The covariance matrix of this method is

$$\boldsymbol{\Omega }={{\varvec{\Sigma}}}^{1/2}{\varvec{C}}{\boldsymbol{\Sigma }}^{1/2}$$

It has another form as

$$\boldsymbol{\Omega }={{\varvec{d}}{\varvec{i}}{\varvec{a}}{\varvec{g}}({{\varvec{e}}}^{\mathbf{^{\prime}}}{({\boldsymbol{\Sigma }}^{1/2}{\varvec{C}}{\boldsymbol{\Sigma }}^{1/2})}^{-1})}^{-1}$$

where ${\varvec{e}}=\left(\mathrm{1,1},\dots ,1\right)$ and its length is the sum of all group sizes.

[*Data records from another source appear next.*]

-- ==== Sys2Proof/Machine/Sequencer.lean ====
section
/-! DEFINITION. The meanings of the wire commands (R80 to R88) as single transactions at the sequencer's port, and of
the sequencer's host operations (R124 to R129, R132, R133). -/

namespace Sys2Proof.Machine

/-- What every meaning answers. -/
abbrev Answer := Host.Outcome State Fault Refusal

/-! ### Wire commands -/

/-- W-RESET (R81): one transaction of the byte 0x00. -/
def execWReset (s : State) : Answer := .next (perform .wReset (unitValue busReset) s)

/-- W-READ (R82): one transaction; the captured bytes are the result. -/
def execWRead (a : Addr) (n : Nat) (s : State) : Answer :=
  .next (perform (.wRead a n) ((rawCheck a n).bind fun _ => (busRead a n).map .bytes) s)

/-- W-WRITE (R83): one transaction. -/
def execWWrite (a : Addr) (data : List Byte) (s : State) : Answer :=
  .next (perform (.wWrite a data) ((rawCheck a data.length).bind fun _ => unitValue (busWrite a data)) s)

/-- W-WRITE-CRC (R86): reserved, never emitted. -/
def execWWriteCrc (_a : Addr) (_rest : List Byte) (_s : State) : Answer := .refused (.reservedWireCommand opWriteCrc)

/-- W-READ-CRC (R86): reserved, never emitted. -/
def execWReadCrc (_a : Addr) (_rest : List Byte) (_s : State) : Answer := .refused (.reservedWireCommand opReadCrc)

/-- W-WRITE-SAFE (R86): reserved, never emitted. -/
def execWWriteSafe (_a : Addr) (_rest : List Byte) (_s : State) : Answer := .refused (.reservedWireCommand opWriteSafe)

/-! ### Sequencer operations -/

/-- RESET (R124). -/
def execReset (s : State) : Answer := .next (perform .reset (unitValue busReset) s)

/-- READ_REG (R125). -/
def execReadReg (a : Addr) (s : State) : Answer := .next (perform (.readReg a) ((readRegister a).map .word) s)

/-- WRITE_REG (R126). -/
def execWriteReg (a : Addr) (v : Word) (s : State) : Answer :=
  .next (perform (.writeReg a v) (unitValue (writeRegister a v)) s)

/-- MODIFY_REG (R127). -/
def execModifyReg (a : Addr) (mask value : Word) (s : State) : Answer :=
  .next (perform (.modifyReg a mask value) (unitValue (modifyRegister a mask value)) s)

/-- READ_BYTES (R128). -/
def execReadBytes (off n : Word) (s : State) : Answer :=
  .next (perform (.readBytes off n) ((readRam off.toNat n.toNat).map .bytes) s)

/-- WRITE_BYTES (R129). -/
def execWriteBytes (off : Word) (data : List Byte) (s : State) : Answer :=
  .next (perform (.writeBytes off data) (unitValue (writeRam off.toNat data)) s)

/-- REQUEST_TO_TRANSMIT (R132): no wire form; the operand is not examined. -/
def execRequestToTransmit (q : Byte) (s : State) : Answer :=
  .next (perform (.requestToTransmit q) (endWith (.unsupported .requestToTransmit)) s)

/-- READ_STATUS (R133): no wire form. -/
def execReadStatus (s : State) : Answer := .next (perform .readStatus (endWith (.unsupported .readStatus)) s)

end Sys2Proof.Machine
end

The formula of the linear unbiased estimators $\widehat{\boldsymbol{\alpha }}$ and $\mathrm{Cov}\left(\widehat{\boldsymbol{\alpha }}\right)$ are expressed as follows

$$\widehat{\boldsymbol{\alpha }}={\left({{\varvec{X}}}^{\mathrm{^{\prime}}}{\boldsymbol{\Omega }}^{-1}{\varvec{X}}\right)}^{-1}{{\varvec{X}}}^{\mathrm{^{\prime}}}{\boldsymbol{\Omega }}^{-1}\widehat{{\varvec{\beta}}}$$

$${\widehat{\alpha }}_{2}=\left(\mathrm{0,1}\right)\widehat{\boldsymbol{\alpha }}$$

$$\mathrm{Cov}\left(\widehat{\boldsymbol{\alpha }}\right)={\left({{\varvec{X}}}^{\mathrm{^{\prime}}}{\boldsymbol{\Omega }}^{-1}{\varvec{X}}\right)}^{-1}$$

$${\mathrm{Cov}\left(\widehat{\boldsymbol{\alpha }}\right)}_{22}=(\mathrm{0,1})\mathrm{Cov}\left(\widehat{\boldsymbol{\alpha }}\right)\left(\begin{array}{c}0\\ 1\end{array}\right)$$

Under null distribution ${\widehat{\alpha }}_{2}=0$ and $\widehat{\boldsymbol{\alpha }}=0$, the Wald statistic of the SNP-environment interaction effect and the SNP and SNP-environment joint effects follow 1 and 2 degrees of freedom (df) ${\upchi }^{2}$ distribution, respectively.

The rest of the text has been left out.